- YOUR INSTRUCTIONS -
Return exactly those lines of the material below that fall between the line holding "s.ob with resp" and the line holding "sc.images := f.applets", inclusive.
+---+
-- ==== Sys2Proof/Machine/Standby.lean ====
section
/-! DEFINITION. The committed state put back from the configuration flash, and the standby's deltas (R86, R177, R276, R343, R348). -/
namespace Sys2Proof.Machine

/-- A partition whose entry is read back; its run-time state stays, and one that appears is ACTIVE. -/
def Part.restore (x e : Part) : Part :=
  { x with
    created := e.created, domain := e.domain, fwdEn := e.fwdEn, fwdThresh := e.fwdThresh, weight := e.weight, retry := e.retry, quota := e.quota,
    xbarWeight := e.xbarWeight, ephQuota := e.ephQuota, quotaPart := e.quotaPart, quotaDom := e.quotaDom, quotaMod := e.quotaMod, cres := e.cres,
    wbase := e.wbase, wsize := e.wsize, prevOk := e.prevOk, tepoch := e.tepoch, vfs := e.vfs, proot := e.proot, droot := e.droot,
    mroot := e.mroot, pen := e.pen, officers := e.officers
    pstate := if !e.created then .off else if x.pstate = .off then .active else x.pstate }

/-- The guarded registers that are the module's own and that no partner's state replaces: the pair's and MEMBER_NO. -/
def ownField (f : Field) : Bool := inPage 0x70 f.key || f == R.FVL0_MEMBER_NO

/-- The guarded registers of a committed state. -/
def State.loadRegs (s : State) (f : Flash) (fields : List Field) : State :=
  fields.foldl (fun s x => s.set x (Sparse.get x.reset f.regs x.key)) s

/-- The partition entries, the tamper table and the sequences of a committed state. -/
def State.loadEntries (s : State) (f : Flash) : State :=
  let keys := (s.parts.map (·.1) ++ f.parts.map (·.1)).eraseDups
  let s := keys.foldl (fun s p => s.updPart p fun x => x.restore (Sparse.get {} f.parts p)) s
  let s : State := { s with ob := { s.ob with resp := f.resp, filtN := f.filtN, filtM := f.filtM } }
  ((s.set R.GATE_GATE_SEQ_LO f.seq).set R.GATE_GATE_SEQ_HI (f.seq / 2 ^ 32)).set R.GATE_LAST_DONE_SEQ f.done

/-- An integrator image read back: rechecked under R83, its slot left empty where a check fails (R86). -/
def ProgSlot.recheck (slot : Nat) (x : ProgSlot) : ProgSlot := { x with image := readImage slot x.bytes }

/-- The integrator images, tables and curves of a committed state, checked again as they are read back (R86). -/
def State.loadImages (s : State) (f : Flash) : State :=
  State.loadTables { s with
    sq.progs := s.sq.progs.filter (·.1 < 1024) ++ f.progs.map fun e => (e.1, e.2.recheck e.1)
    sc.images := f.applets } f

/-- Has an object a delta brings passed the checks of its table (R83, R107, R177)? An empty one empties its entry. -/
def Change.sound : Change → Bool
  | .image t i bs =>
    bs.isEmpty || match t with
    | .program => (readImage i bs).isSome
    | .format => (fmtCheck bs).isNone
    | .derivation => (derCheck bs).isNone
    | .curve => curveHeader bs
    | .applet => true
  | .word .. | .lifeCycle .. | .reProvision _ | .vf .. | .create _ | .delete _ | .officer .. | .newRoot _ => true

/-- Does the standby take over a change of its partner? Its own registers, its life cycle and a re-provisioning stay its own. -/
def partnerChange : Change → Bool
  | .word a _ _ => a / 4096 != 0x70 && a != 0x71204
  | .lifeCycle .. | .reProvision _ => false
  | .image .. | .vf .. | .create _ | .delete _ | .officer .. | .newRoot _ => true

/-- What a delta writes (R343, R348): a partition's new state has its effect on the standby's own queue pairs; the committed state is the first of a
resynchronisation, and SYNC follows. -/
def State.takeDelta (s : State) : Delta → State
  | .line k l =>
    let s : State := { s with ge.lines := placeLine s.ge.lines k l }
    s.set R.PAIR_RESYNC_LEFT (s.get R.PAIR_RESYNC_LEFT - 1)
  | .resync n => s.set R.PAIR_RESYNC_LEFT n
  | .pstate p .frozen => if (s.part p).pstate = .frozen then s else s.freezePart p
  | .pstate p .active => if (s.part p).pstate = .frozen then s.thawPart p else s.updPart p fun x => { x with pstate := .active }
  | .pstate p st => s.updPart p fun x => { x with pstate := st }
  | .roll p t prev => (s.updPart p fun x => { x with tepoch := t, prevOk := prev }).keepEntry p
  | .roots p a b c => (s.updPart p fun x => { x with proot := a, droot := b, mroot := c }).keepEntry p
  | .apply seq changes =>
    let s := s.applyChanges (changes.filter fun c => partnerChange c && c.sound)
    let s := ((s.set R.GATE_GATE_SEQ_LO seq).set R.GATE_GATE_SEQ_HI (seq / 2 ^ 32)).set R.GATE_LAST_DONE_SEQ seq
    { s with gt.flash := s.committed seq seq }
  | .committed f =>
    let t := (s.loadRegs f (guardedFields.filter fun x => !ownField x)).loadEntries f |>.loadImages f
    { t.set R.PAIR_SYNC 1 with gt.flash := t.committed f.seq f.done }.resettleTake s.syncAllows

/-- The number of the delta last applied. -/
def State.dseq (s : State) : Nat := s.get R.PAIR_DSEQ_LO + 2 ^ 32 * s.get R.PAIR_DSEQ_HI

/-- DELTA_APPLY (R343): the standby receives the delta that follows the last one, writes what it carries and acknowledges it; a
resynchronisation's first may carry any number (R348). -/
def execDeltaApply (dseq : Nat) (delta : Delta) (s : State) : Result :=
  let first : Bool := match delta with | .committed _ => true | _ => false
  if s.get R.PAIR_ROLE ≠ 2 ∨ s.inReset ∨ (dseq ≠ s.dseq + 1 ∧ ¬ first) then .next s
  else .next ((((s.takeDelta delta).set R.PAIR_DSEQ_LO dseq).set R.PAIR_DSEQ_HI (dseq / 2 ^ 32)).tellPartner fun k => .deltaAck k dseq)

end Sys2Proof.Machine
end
+---+
- TASK RESULT -
  let s : State := { s with ob := { s.ob with resp := f.resp, filtN := f.filtN, filtM := f.filtM } }
  ((s.set R.GATE_GATE_SEQ_LO f.seq).set R.GATE_GATE_SEQ_HI (f.seq / 2 ^ 32)).set R.GATE_LAST_DONE_SEQ f.done

/-- An integrator image read back: rechecked under R83, its slot left empty where a check fails (R86). -/
def ProgSlot.recheck (slot : Nat) (x : ProgSlot) : ProgSlot := { x with image := readImage slot x.bytes }

/-- The integrator images, tables and curves of a committed state, checked again as they are read back (R86). -/
def State.loadImages (s : State) (f : Flash) : State :=
  State.loadTables { s with
    sq.progs := s.sq.progs.filter (·.1 < 1024) ++ f.progs.map fun e => (e.1, e.2.recheck e.1)
    sc.images := f.applets } f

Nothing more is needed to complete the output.